▶ **Problem details**: In the records, each line holding "borrowerRestarted" must be reported.

▶ **Saved data entries**:
○ ○ ○

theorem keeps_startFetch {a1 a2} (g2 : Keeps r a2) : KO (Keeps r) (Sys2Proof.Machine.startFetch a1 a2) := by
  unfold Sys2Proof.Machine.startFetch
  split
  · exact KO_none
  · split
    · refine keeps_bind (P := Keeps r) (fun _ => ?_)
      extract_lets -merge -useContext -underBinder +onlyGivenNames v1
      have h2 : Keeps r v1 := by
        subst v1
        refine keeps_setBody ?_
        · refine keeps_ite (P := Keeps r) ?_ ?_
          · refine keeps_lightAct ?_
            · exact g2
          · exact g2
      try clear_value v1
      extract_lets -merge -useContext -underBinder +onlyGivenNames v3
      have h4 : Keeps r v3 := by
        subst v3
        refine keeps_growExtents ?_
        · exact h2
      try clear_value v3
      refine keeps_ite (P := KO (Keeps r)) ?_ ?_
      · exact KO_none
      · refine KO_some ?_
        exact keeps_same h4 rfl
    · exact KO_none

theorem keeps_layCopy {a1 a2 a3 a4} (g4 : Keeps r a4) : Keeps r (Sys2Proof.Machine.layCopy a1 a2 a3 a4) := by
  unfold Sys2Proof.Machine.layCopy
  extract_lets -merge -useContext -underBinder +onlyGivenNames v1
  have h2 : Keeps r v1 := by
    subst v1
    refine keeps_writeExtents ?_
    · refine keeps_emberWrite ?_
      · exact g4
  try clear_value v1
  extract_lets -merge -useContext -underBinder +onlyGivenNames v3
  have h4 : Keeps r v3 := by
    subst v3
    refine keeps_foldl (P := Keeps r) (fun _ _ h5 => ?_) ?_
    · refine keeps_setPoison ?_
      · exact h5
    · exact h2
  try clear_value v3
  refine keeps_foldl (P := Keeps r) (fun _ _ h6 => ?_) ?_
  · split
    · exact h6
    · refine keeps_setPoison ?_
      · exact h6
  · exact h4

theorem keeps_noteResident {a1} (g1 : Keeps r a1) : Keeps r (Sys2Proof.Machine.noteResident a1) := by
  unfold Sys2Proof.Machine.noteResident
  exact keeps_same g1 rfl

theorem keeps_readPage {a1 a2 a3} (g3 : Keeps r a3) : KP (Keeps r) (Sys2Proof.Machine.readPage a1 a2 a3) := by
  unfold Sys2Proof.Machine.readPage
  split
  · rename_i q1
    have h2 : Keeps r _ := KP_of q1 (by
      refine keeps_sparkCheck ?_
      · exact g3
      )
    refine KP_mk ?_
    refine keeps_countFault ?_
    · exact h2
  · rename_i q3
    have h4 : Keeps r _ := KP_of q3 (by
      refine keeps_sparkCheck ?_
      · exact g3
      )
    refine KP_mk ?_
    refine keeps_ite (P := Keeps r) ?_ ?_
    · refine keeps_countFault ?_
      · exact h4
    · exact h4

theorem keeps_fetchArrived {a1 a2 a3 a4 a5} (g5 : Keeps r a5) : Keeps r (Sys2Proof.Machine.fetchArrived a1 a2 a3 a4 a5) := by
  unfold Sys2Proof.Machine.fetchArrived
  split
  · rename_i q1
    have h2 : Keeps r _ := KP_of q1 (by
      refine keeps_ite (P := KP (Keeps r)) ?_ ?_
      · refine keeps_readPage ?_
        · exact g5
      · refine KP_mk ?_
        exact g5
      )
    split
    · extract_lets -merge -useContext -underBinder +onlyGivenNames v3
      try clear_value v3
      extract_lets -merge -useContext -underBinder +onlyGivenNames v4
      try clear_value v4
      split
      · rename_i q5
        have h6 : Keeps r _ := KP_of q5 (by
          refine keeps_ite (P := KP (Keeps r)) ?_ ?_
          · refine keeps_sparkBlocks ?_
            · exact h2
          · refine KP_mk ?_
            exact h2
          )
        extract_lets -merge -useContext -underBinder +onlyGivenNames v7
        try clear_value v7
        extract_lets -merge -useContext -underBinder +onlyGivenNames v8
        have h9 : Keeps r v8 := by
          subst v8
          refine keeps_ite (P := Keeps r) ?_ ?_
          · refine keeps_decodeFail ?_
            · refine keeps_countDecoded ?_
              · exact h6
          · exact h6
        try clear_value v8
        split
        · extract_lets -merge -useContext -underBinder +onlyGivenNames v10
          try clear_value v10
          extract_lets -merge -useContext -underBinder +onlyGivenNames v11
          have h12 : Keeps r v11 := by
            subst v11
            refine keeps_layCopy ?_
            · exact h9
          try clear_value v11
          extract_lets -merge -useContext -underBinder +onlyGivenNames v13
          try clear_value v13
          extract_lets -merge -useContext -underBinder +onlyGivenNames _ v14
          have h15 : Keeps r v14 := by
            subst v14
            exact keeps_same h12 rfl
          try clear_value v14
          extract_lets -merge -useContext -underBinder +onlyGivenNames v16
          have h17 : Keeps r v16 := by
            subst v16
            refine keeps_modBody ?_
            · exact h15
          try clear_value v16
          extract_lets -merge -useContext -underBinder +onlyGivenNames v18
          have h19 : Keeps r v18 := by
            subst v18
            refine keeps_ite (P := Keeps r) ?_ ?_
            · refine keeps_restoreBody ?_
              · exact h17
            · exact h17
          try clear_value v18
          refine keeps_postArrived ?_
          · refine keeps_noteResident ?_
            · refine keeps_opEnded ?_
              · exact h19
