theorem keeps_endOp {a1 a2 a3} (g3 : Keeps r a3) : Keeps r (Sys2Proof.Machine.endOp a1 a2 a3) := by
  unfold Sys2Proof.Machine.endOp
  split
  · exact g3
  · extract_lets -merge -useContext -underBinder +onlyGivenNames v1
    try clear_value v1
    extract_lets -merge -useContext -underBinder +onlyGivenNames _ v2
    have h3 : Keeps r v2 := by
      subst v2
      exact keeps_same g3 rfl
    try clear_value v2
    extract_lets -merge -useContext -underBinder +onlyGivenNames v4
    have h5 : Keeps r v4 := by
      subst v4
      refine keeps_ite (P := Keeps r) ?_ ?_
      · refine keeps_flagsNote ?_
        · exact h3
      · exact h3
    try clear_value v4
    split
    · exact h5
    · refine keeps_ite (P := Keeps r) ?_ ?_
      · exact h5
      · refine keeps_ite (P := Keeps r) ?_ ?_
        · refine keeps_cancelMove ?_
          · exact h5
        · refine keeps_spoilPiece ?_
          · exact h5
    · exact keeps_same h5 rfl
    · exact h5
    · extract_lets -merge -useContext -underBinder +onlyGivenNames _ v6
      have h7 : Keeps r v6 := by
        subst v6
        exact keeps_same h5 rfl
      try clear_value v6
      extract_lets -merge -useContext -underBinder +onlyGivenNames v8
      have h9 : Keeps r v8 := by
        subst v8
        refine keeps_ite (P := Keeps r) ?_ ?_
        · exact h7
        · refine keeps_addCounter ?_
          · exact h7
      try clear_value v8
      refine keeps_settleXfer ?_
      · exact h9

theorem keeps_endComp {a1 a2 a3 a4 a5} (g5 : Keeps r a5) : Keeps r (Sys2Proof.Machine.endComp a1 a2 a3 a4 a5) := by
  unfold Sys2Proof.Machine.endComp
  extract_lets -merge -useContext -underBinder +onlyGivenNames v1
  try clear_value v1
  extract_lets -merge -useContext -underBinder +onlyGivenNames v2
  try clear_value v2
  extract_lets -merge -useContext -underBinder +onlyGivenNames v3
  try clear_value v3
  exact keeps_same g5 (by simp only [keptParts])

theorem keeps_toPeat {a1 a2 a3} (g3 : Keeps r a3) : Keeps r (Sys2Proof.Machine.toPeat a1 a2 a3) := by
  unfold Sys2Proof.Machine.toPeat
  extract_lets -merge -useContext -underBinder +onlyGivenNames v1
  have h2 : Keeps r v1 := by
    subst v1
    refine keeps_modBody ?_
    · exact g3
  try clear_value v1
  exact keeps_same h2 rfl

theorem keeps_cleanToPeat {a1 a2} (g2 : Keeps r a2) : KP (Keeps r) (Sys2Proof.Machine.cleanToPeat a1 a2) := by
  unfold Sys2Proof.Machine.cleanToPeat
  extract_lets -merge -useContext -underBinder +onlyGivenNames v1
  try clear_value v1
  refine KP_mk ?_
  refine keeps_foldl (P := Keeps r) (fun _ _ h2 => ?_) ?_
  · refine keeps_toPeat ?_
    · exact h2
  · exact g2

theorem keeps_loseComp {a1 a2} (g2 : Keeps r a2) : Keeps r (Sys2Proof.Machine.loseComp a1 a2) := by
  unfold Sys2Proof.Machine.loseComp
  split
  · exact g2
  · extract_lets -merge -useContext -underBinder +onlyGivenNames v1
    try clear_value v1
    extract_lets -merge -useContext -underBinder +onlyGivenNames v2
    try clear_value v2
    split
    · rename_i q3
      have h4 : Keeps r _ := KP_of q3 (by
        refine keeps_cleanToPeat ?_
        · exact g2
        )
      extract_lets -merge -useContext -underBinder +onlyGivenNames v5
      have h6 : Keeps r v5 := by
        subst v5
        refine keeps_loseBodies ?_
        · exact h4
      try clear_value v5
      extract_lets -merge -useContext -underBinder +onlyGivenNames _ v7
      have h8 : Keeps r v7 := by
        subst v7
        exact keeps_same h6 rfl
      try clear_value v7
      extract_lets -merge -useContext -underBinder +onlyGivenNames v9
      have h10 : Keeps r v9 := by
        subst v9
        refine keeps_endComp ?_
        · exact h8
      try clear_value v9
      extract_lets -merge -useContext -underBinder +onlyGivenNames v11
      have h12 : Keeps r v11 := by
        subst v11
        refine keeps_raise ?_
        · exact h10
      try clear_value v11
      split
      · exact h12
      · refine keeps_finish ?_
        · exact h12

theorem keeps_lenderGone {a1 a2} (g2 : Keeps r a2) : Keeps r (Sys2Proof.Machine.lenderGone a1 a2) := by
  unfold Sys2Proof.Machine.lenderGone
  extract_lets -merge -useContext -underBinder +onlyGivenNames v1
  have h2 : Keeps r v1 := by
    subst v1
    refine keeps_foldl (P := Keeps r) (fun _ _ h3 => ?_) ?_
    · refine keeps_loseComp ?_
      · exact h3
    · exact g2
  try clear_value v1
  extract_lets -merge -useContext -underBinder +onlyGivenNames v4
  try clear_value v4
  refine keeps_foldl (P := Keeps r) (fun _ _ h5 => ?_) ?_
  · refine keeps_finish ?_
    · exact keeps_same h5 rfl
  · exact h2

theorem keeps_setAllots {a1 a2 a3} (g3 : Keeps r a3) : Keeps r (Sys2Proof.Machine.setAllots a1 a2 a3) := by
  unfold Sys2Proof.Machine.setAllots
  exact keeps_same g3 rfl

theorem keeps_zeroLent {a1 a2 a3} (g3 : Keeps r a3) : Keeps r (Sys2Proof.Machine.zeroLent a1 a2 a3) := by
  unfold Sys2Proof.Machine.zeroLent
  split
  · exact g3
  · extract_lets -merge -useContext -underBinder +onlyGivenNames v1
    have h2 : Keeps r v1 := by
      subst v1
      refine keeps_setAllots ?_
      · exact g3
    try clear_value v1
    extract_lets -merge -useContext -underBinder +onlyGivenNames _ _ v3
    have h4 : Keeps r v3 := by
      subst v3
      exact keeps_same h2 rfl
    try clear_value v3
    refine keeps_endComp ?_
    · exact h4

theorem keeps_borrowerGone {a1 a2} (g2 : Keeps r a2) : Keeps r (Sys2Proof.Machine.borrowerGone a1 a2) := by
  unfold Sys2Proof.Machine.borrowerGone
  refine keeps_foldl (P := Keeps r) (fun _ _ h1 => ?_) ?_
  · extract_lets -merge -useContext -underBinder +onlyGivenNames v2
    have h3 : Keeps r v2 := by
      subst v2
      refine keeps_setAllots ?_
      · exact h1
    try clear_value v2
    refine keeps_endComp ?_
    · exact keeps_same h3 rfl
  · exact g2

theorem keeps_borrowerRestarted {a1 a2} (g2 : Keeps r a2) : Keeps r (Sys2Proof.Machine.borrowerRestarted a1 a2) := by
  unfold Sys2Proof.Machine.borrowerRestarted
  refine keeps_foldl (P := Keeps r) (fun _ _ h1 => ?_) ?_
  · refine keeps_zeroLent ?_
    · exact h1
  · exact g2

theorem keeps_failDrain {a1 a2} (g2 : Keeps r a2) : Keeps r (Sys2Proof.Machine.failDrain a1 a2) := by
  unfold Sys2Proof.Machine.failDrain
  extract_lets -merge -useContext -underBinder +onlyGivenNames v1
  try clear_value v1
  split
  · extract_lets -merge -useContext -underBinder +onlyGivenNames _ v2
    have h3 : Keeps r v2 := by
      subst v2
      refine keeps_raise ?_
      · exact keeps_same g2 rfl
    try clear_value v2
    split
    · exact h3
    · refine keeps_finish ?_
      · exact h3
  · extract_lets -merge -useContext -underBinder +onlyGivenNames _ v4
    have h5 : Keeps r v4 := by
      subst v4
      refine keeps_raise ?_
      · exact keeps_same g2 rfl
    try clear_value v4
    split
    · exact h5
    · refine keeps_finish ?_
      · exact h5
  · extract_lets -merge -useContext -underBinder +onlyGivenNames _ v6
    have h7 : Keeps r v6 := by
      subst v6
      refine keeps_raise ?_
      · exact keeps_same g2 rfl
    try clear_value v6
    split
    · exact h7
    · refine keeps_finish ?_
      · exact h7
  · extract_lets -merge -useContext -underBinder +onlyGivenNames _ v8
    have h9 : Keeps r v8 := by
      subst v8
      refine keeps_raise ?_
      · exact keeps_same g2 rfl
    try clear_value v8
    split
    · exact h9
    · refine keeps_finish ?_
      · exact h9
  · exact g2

○ ○ ○

▶ **Written answer**:
theorem keeps_borrowerRestarted {a1 a2} (g2 : Keeps r a2) : Keeps r (Sys2Proof.Machine.borrowerRestarted a1 a2) := by
  unfold Sys2Proof.Machine.borrowerRestarted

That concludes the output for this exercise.